** Opening STORED DATA block **
/-- Settles O34: the soft-reset flag is one-hot, so the pulse runs and resets the chip; the other two actions are single
transactions at an address without a role. -/
theorem undescribedActionsForgetTheBank : Obligations.UndescribedActionsForgetTheBank := by
  intro s base v a hs hk
  have hq := hs.quiet
  refine ⟨?_, fun hrole => ⟨⟨_, exec_writeRegister hs.1 a v, ?_⟩, ⟨_, exec_readRegister hs.1 a, ?_⟩⟩⟩
  · obtain ⟨k, hflag⟩ := softResetFlag_of_wf hq.2.2
    obtain ⟨hnat, hne⟩ := toNat_oneHot k
    have hrun := exec_pulseWrite hs.1 s.cfg.addrSoftReset base k
    rw [← hnat, ← hflag] at hrun
    exact ⟨_, hrun, softResetPulse_bank hq hk (hflag ▸ hne) base _, (Kept.memWrites _ s).shadow⟩
  · rw [memWrite_bank hq, hk, commitWrite_chip_noRole hrole]
  · rw [giveHost_peer, memRead_bank hq, hk, commitRead_chip_noRole hrole]

/-! ### The dump (R185) -/

/-- A dump of a list of addresses is one read for each, in list order, and the host is given each address with the word
its read answered. -/
theorem dumpAll_reads {s : State} (h : s.quiet) (as : List RegAddr) :
    ∃ vs : List Word, vs.length = as.length ∧ Txns s (dumpAll as s) (List.zipWith .read as vs) ∧
      (dumpAll as s).outputTrace = s.outputTrace ++ List.zipWith .pair as vs ∧
      cellFrame s.peer.kind [] s.peer.cells (dumpAll as s).peer.cells := by
  induction as generalizing s with
  | nil => exact ⟨[], rfl, .refl h, (List.append_nil _).symm, .refl _ _ _⟩
  | cons a as ih =>
    have hread : Txns s (dumpOne a s) [.read a (memRead a s).acc] := (Txns.read h a).giveHost _
    have hout : (dumpOne a s).outputTrace = s.outputTrace ++ [.pair a (memRead a s).acc] := by
      rw [State.outputTrace, dumpOne, giveHost_output, List.reverse_cons, (Sent.read h a).output, State.outputTrace]
    have hcells : cellFrame s.peer.kind [] s.peer.cells (dumpOne a s).peer.cells := memRead_cells h a
    obtain ⟨vs, hlen, hreads, houts, hframe⟩ := ih hread.quiet
    rw [hread.kind] at hframe
    refine ⟨(memRead a s).acc :: vs, congrArg (· + 1) hlen, hread.trans hreads, ?_, hcells.trans hframe⟩
    rw [dumpAll, houts, hout, List.append_assoc, List.singleton_append, List.zipWith_cons_cons]

/-- The addresses of a range beside as many words: the words numbered from the range's first address. -/
theorem zipWith_addressRange {α : Type} (f : RegAddr → Word → α) {lo hi : Nat} {vs : List Word}
    (h : vs.length = hi + 1 - lo) :
    List.zipWith f (addressRange lo hi) vs = (vs.zipIdx lo).map fun x => f (BitVec.ofNat 7 x.2) x.1 := by
  rw [addressRange, ← h, List.zipIdx_eq_zip_range', List.map_zip_eq_zipWith, List.zipWith_map_left, List.zipWith_comm]
  rfl

theorem length_addressRange (lo hi : Nat) : (addressRange lo hi).length = hi + 1 - lo := by
  rw [addressRange, List.length_map, List.length_range']

/-- Settles O41: the call is a dump of the range's addresses, one read and one pair for each. -/
theorem dumpReadsTheRangeAscending : Obligations.DumpReadsTheRangeAscending := by
  intro s lo hi hs hle hhi
  obtain ⟨vs, hlen, hT, hout, hcells⟩ := dumpAll_reads hs.quiet (addressRange lo hi)
  rw [length_addressRange] at hlen
  have hbus := hT.busTrace
  rw [zipWith_addressRange _ hlen] at hbus hout
  obtain ⟨htemplate, hmask, _⟩ := dumpAll_outside (addressRange lo hi) s
  exact ⟨_, vs, exec_dump hs.1 hle hhi, by omega, hbus, hout, hT.quiet.1, hT.cfg, hT.shadow, htemplate, hmask,
    hT.seq.trans hs.1, hT.calls, hcells⟩

end Sys2Proof.Machine
end

section
/-! configure (R190, R196): its writes as bus events, and what a list of writes leaves in a SimBank (R86): each register
holds the last value written to it, so that the same list written again changes nothing (R198). -/

namespace Sys2Proof.Machine

/-! ### The last write of a trace -/

/-- The value before a trace is seen only where the trace does not write. -/
theorem lastWrite_eq_or (a : RegAddr) (o : Option Word) (evs : List BusEvent) :
    lastWrite a o evs = (lastWrite a none evs).or o := by
  induction evs generalizing o with
  | nil => rfl
  | cons e evs ih =>
    cases e with
    | write b v =>
      by_cases hb : b = a
      · simp only [lastWrite, if_pos hb]
        rw [ih (some v), Option.or_assoc, Option.some_or]
      · simpa only [lastWrite, if_neg hb] using ih o
    | read b v => exact ih o

/-- A trace seen twice leaves the last write of seeing it once. -/
theorem lastWrite_lastWrite_same (a : RegAddr) (o : Option Word) (evs : List BusEvent) :
    lastWrite a (lastWrite a o evs) evs = lastWrite a o evs := by
  rw [lastWrite_eq_or a (lastWrite a o evs), lastWrite_eq_or a o, ← Option.or_assoc, Option.or_self]

/-- Among writes to distinct addresses each one is the last to its own. -/
theorem lastWrite_of_mem {ws : List (RegAddr × Word)} (hn : (ws.map Prod.fst).Nodup) {a : RegAddr} {v : Word}
    (h : (a, v) ∈ ws) (o : Option Word) : lastWrite a o (ws.map fun w => .write w.1 w.2) = some v := by
  induction ws generalizing o with
  | nil => exact absurd h List.not_mem_nil
  | cons w ws ih =>
    obtain ⟨hw, hn⟩ := List.nodup_cons.1 hn
    rw [List.map_cons, lastWrite]
    obtain rfl | h := List.mem_cons.1 h
    · rw [if_pos rfl]
      exact lastWrite_of_notMem (by simpa using hw) _
    · exact ih hn h _

theorem readCount_writes (ws : List (RegAddr × Word)) : readCount (ws.map fun w => .write w.1 w.2) = 0 := by
  induction ws with
  | nil => rfl
  | cons w ws ih => exact ih

/-! ### Writes to a SimBank (R86) -/

/-- After writes in list order a SimBank register holds the last value written to it, or what it held. -/
theorem memWrites_read_simBank {s : State} (h : s.quiet) (hk : s.peer.kind = .simBank) (ws : List (RegAddr × Word))
    (a : RegAddr) : (memWrites ws s).peer.cells.read a.toNat =
      lastWrite a (s.peer.cells.read a.toNat) (ws.map fun w => .write w.1 w.2) := by
  induction ws generalizing s with
  | nil => rfl
  | cons w ws ih =>
    obtain ⟨b, v⟩ := w
    have hT := Txns.write h b v
    have hcell : (memWrite b v s).peer.cells.read a.toNat = if b = a then some v else s.peer.cells.read a.toNat := by
      rw [memWrite_bank_simBank h hk]
      split
      case isTrue hb => rw [hb, Memory.read_write_same]
      case isFalse hb => exact sameCellsExcept_write _ b v a fun ha => hb (List.mem_singleton.1 ha).symm
    rw [memWrites, ih hT.quiet (hT.kind.trans hk), hcell, List.map_cons, lastWrite]

/-- Only the contract chip forgets (entry 10): under any other peer the bank's frame is exact. -/
theorem cellFrame.sameCellsExcept {k : PeerKind} {as : List RegAddr} {m m' : Memory} (h : cellFrame k as m m')
    (hk : k ≠ .chip) : sameCellsExcept as m m' := fun b hb => (h b hb).resolve_right fun hc => hk hc.1

/-- A canonical bank lists 7-bit addresses only (R70). -/
theorem Memory.read_of_wf {m : Memory} (h : m.wf = true) {n : Nat} (hn : 128 ≤ n) : m.read n = none := by
  rw [Memory.wf, Bool.and_eq_true, List.all_eq_true] at h
  refine List.lookup_eq_none_iff.2 fun x hx => ?_
  have hlt : x.1 < 128 := of_decide_eq_true (h.2 x hx)
  exact bne_iff_ne.2 (by omega)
** Closing STORED DATA block **
> _WHAT NEEDS TO BE DONE_: Search the entries above for "Machine". Return every line that has it.

> _ANSWER BOX_:
end Sys2Proof.Machine
namespace Sys2Proof.Machine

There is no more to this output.